Money-market indicators signaled short-term dollar-funding stress eased to the lowest level in more than 16 months.
Three-month London interbank offered rate, or Libor, which represents the rate at which banks say it would cost to borrow from another, fell to 0.305 percent, the lowest since Aug. 19, 2011, according to the British Bankers’ Association. The Libor- OIS spread, a gauge of banks’ reluctance to lend, narrowed to 15.4 basis points, from 15.9 basis points on Dec. 31.
Overnight index swaps, or OIS, give traders predictions on what the Federal Reserve’s effective funds rate will average for the term of the swap. The central bank’s target rate is set in a range of zero to 0.25 percent.
Predictions in the forward market for Libor-OIS, known as the FRA/OIS spread, fell to 19 basis points from 19.5 basis points on Dec. 31, according to the second rolling three month contracts.
The difference between the two-year swap rate and the comparable-maturity Treasury note yield, known as the swap spread, narrowed to 13.22 basis points from 13.75 basis points on Dec. 31. The gap is a gauge of investors’ perceptions of U.S. banking sector credit risk as swap rates are derived from expectations for dollar Libor.
Swap rates serve as benchmarks for investors in many types of debt, including mortgage-backed and auto-loan securities.
The seasonally adjusted amount of U.S. commercial paper rose $7.3 billion to $1.0656 trillion in the week ended Dec. 26, according to Fed data.
The cost for European banks to convert euro-denominated payment streams into dollars-based funding via the cross currency swaps market decreased. The three-month cross-currency basis swap was 19.3 basis points below Euribor, from 20.8 basis points on Dec. 31.
Foreign-exchange swaps are typically for periods of less than a year, while cross-currency basis swaps usually range from one to 30 years. The latter are agreements in which a person borrows in one currency and simultaneously lends in a different currency. The trade involves the exchange of two different floating-rate payments, each denominated in a different currency and based on a different index.

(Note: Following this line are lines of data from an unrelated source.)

@[simp] theorem getCore_modCore (s : State) (k : Nat) (f : CoreSt → CoreSt) : getCore (modCore s k f) k = f (getCore s k) :=
  tabGet_tabMod_self _ _ _ _

theorem getCore_modCore_ne (s : State) {k k' : Nat} (f : CoreSt → CoreSt) (h : k ≠ k') :
    getCore (modCore s k f) k' = getCore s k' := tabGet_tabPut_ne _ _ _ h

@[simp] theorem getBank_modBank (x : CoreSt) (a b : Nat) (f : Bank → Bank) :
    getBank (modBank x a b f) a b = f (getBank x a b) := tabGet_tabMod_self _ _ _ _

theorem getBank_modBank_ne (x : CoreSt) {a b a' b' : Nat} (f : Bank → Bank) (h : a * 2 + b ≠ a' * 2 + b') :
    getBank (modBank x a b f) a' b' = getBank x a' b' := tabGet_tabPut_ne _ _ _ h

@[simp] theorem getSq_modSq (s : State) (q : Nat) (f : SlipQ → SlipQ) : getSq (modSq s q f) q = f (getSq s q) :=
  tabGet_tabMod_self _ _ _ _

theorem getSq_modSq_ne (s : State) {q q' : Nat} (f : SlipQ → SlipQ) (h : q ≠ q') : getSq (modSq s q f) q' = getSq s q' :=
  tabGet_tabPut_ne _ _ _ h

@[simp] theorem getPort_modPort (s : State) (p : Nat) (f : PortSt → PortSt) : getPort (modPort s p f) p = f (getPort s p) :=
  tabGet_tabPut_self _ _ _ _

theorem getPort_modPort_ne (s : State) {p p' : Nat} (f : PortSt → PortSt) (h : p ≠ p') :
    getPort (modPort s p f) p' = getPort s p' := tabGet_tabPut_ne _ _ _ h

@[simp] theorem getReq_putReq (s : State) (rid : Nat) (r : Request) : getReq (putReq s rid r) rid = some r :=
  tabFind_tabPut_self _ _ _

end Sys2Proof.Laws
end

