theorem advanceAll_fr {s : State} {q : Nat} {mk : Nat} {s00 : State} (hmk : 1048748 ||| mk = mk) (hst : Fr mk s00 s) : Fr mk s00 (advanceAll s q) := by
  refine Fr.step (k := 1048748) ?_ hmk hst
  clear hmk hst
  unfold advanceAll
  try dsimp only
  repeat' first | with_reducible assumption | with_reducible exact Fr.refl _ _ | intro _ | ((with_reducible apply advanceQ_fr); (focus decide))

theorem commitAt_fr {s : State} {q : Nat} {pos : Nat} {w : Nat} {mk : Nat} {s00 : State} (hmk : 1048748 ||| mk = mk) (hst : Fr mk s00 s) : Fr mk s00 (commitAt s q pos w) := by
  refine Fr.step (k := 1048748) ?_ hmk hst
  clear hmk hst
  unfold commitAt
  try dsimp only
  repeat' first | with_reducible assumption | with_reducible exact Fr.refl _ _ | intro _ | ((with_reducible apply advanceAll_fr); (focus decide)) | ((with_reducible apply modSq_fr); (focus decide))

theorem rewindAt_fr {s : State} {q : Nat} {pos : Nat} {mk : Nat} {s00 : State} (hmk : 1049004 ||| mk = mk) (hst : Fr mk s00 s) : Fr mk s00 (rewindAt s q pos) := by
  refine Fr.step (k := 1049004) ?_ hmk hst
  clear hmk hst
  unfold rewindAt
  try dsimp only
  repeat' first | with_reducible assumption | with_reducible exact Fr.refl _ _ | intro _ | ((with_reducible apply modSlip_fr); (focus decide)) | ((with_reducible apply modSq_fr); (focus decide)) | ((with_reducible apply modGrant_fr); (focus decide)) | ((with_reducible apply sendCredit_fr); (focus decide)) | ((with_reducible apply advanceAll_fr); (focus decide)) | (with_reducible apply Fr.ite) | split

theorem returnCredit_fr {q : Nat} {s : State} {r : Resv} {mk : Nat} {s00 : State} (hmk : 384 ||| mk = mk) (hst : Fr mk s00 s) : Fr mk s00 (returnCredit q s r) := by
  refine Fr.step (k := 384) ?_ hmk hst
  clear hmk hst
  unfold returnCredit
  try dsimp only
  repeat' first | with_reducible assumption | with_reducible exact Fr.refl _ _ | intro _ | ((with_reducible apply modGrant_fr); (focus decide)) | ((with_reducible apply sendCredit_fr); (focus decide)) | (with_reducible apply Fr.ite)

theorem releaseQ_fr {s : State} {q : Nat} {clear : Bool} {mk : Nat} {s00 : State} (hmk : 384 ||| mk = mk) (hst : Fr mk s00 s) : Fr mk s00 (releaseQ s q clear) := by
  refine Fr.step (k := 384) ?_ hmk hst
  clear hmk hst
  unfold releaseQ
  try dsimp only
  repeat' first | with_reducible assumption | with_reducible exact Fr.refl _ _ | intro _ | ((with_reducible apply modSq_fr); (focus decide)) | ((with_reducible apply returnCredit_fr); (focus decide)) | (with_reducible apply Fr.ite) | (with_reducible apply Fr.foldl)

theorem grantCredit_fr {s : State} {q : Nat} {m : Nat} {c : Nat} {n : Nat} {t00 : State} {mk : Nat} {s00 : State} (heq0 : grantCredit s q m c n = some t00) (hmk : 384 ||| mk = mk)
    (hst : Fr mk s00 s) : Fr mk s00 t00 := by
  refine Fr.step (k := 384) ?_ hmk hst
  clear hmk hst
  unfold grantCredit at heq0
  try dsimp only at heq0
  repeat' split at heq0
  all_goals cases heq0
  repeat' first | with_reducible assumption | with_reducible exact Fr.refl _ _ | intro _ | ((with_reducible apply sendCredit_fr); (focus decide)) | ((with_reducible apply modGrant_fr); (focus decide))

theorem slipHead_fr {s : State} {c : Nat} {op : Nat} {f : State → QCmd → Option State} {mk : Nat} {s00 : State}
    (hmk : 1253756 ||| mk = mk) (hf : ∀ t x u, f t x = some u → Fr mk s00 t → Fr mk s00 u) (hst : Fr mk s00 s) :
    Fr mk s00 (slipHead s c op f) := by
  refine headRow_fr (sub_trans (by decide) hmk) (fun q => ?_) hst
  refine Fr.ite (fun _ => completeHead_fr (sub_trans (by decide) hmk) hst) fun _ => ?_
  refine Fr.ite (fun _ => completeHead_fr (sub_trans (by decide) hmk) hst) fun _ => ?_
  refine Fr.ite (fun _ => completeHead_fr (sub_trans (by decide) hmk) hst) fun _ => ?_
  split
  · exact hst
  · have h1 := takeTurn_fr (by assumption) (sub_trans (by decide) hmk) hst
    split
    · exact completeHead_fr (sub_trans (by decide) hmk) (hf _ _ _ (by assumption) h1)
    · exact completeHead_fr (sub_trans (by decide) hmk) h1

theorem slipConsume_fr {s : State} {c : Nat} {op : Nat} {f : Bytes → SlipQ → Option SlipQ} {mk : Nat} {s00 : State}
    (hmk : 1253884 ||| mk = mk) (hst : Fr mk s00 s) : Fr mk s00 (slipConsume s c op f) := by
  refine slipHead_fr (sub_trans (by decide) hmk) (fun t x u e h => ?_) hst
  cases hx : f x.bytes (getSq t (slipQid x.bytes)) with
  | none => rw [hx] at e; exact absurd e (by simp)
  | some y =>
    rw [hx] at e
    cases e
    exact modSq_fr (sub_trans (by decide) hmk) h

theorem pushWords_fr {s : State} {c : Nat} {b : Bytes} {mk : Nat} {s00 : State} (hmk : 1049004 ||| mk = mk) (hst : Fr mk s00 s) : Fr mk s00 (pushWords s c b).2 := by
  refine Fr.step (k := 1049004) ?_ hmk hst
  clear hmk hst
  unfold pushWords
  try dsimp only
  repeat' first | with_reducible assumption | with_reducible exact Fr.refl _ _ | with_reducible exact AFr.pure _ | with_reducible exact AFr.throw _ | with_reducible exact AFr.stopIf _ _ | with_reducible exact AFr.get | intro _ | ((with_reducible apply reserve_fr); (focus decide)) | ((with_reducible apply rd_fr); (focus decide)) | ((with_reducible apply wr_fr); (focus decide)) | ((with_reducible apply commitAt_fr); (focus decide)) | ((with_reducible apply rewindAt_fr); (focus decide)) | (with_reducible apply AFr.run) | (with_reducible apply AFr.runSt) | (with_reducible apply AFr.val) | ((with_reducible apply AFr.run_eq); assumption) | ((with_reducible apply AFr.runSt_eq); assumption) | ((with_reducible apply AFr.val_eq); assumption) | (with_reducible apply AFr.get_bind) | (with_reducible apply AFr.bind) | (with_reducible apply AFr.set) | (with_reducible apply AFr.modify) | (with_reducible apply AFr.actMod) | (with_reducible apply AFr.ite) | (with_reducible apply AFr.map) | (with_reducible apply AFr.foldlM) | (with_reducible apply AFr.mapM) | (with_reducible apply AFr.forM) | (with_reducible apply Fr.ite) | split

The Euribor-OIS spread, the difference between the euro interbank offered rate and overnight indexed swaps, was little changed. The measure of banks’ reluctance to lend to one another was 12.2 basis points compared to 12 basis points on Dec. 31.
The overnight Treasury general collateral repurchase agreement rate opened today at 0.3 percent, according to ICAP Plc, the world’s largest inter-dealer broker.
The average rate for borrowing and lending Treasuries for one day in the repo market was 0.29 percent on Dec. 31, according to index data provided on a one-day lag by the Depository Trust & Clearing Corp. That was little changed from the day before.
Securities dealers use repos to finance holdings and increase leverage. Securities that can be borrowed at interest rates close to the Fed’s target rate are called general collateral. Those in highest demand have lower rates and are called “special.”
The average rate for overnight federal funds, known as the fed effective rate, was 0.09 percent on Dec. 31. The rate opened today at 0.17 percent. The effective rate is a volume-weighted average of trades between major brokers for overnight funds, reported on a day lag by the Fed Bank of New York.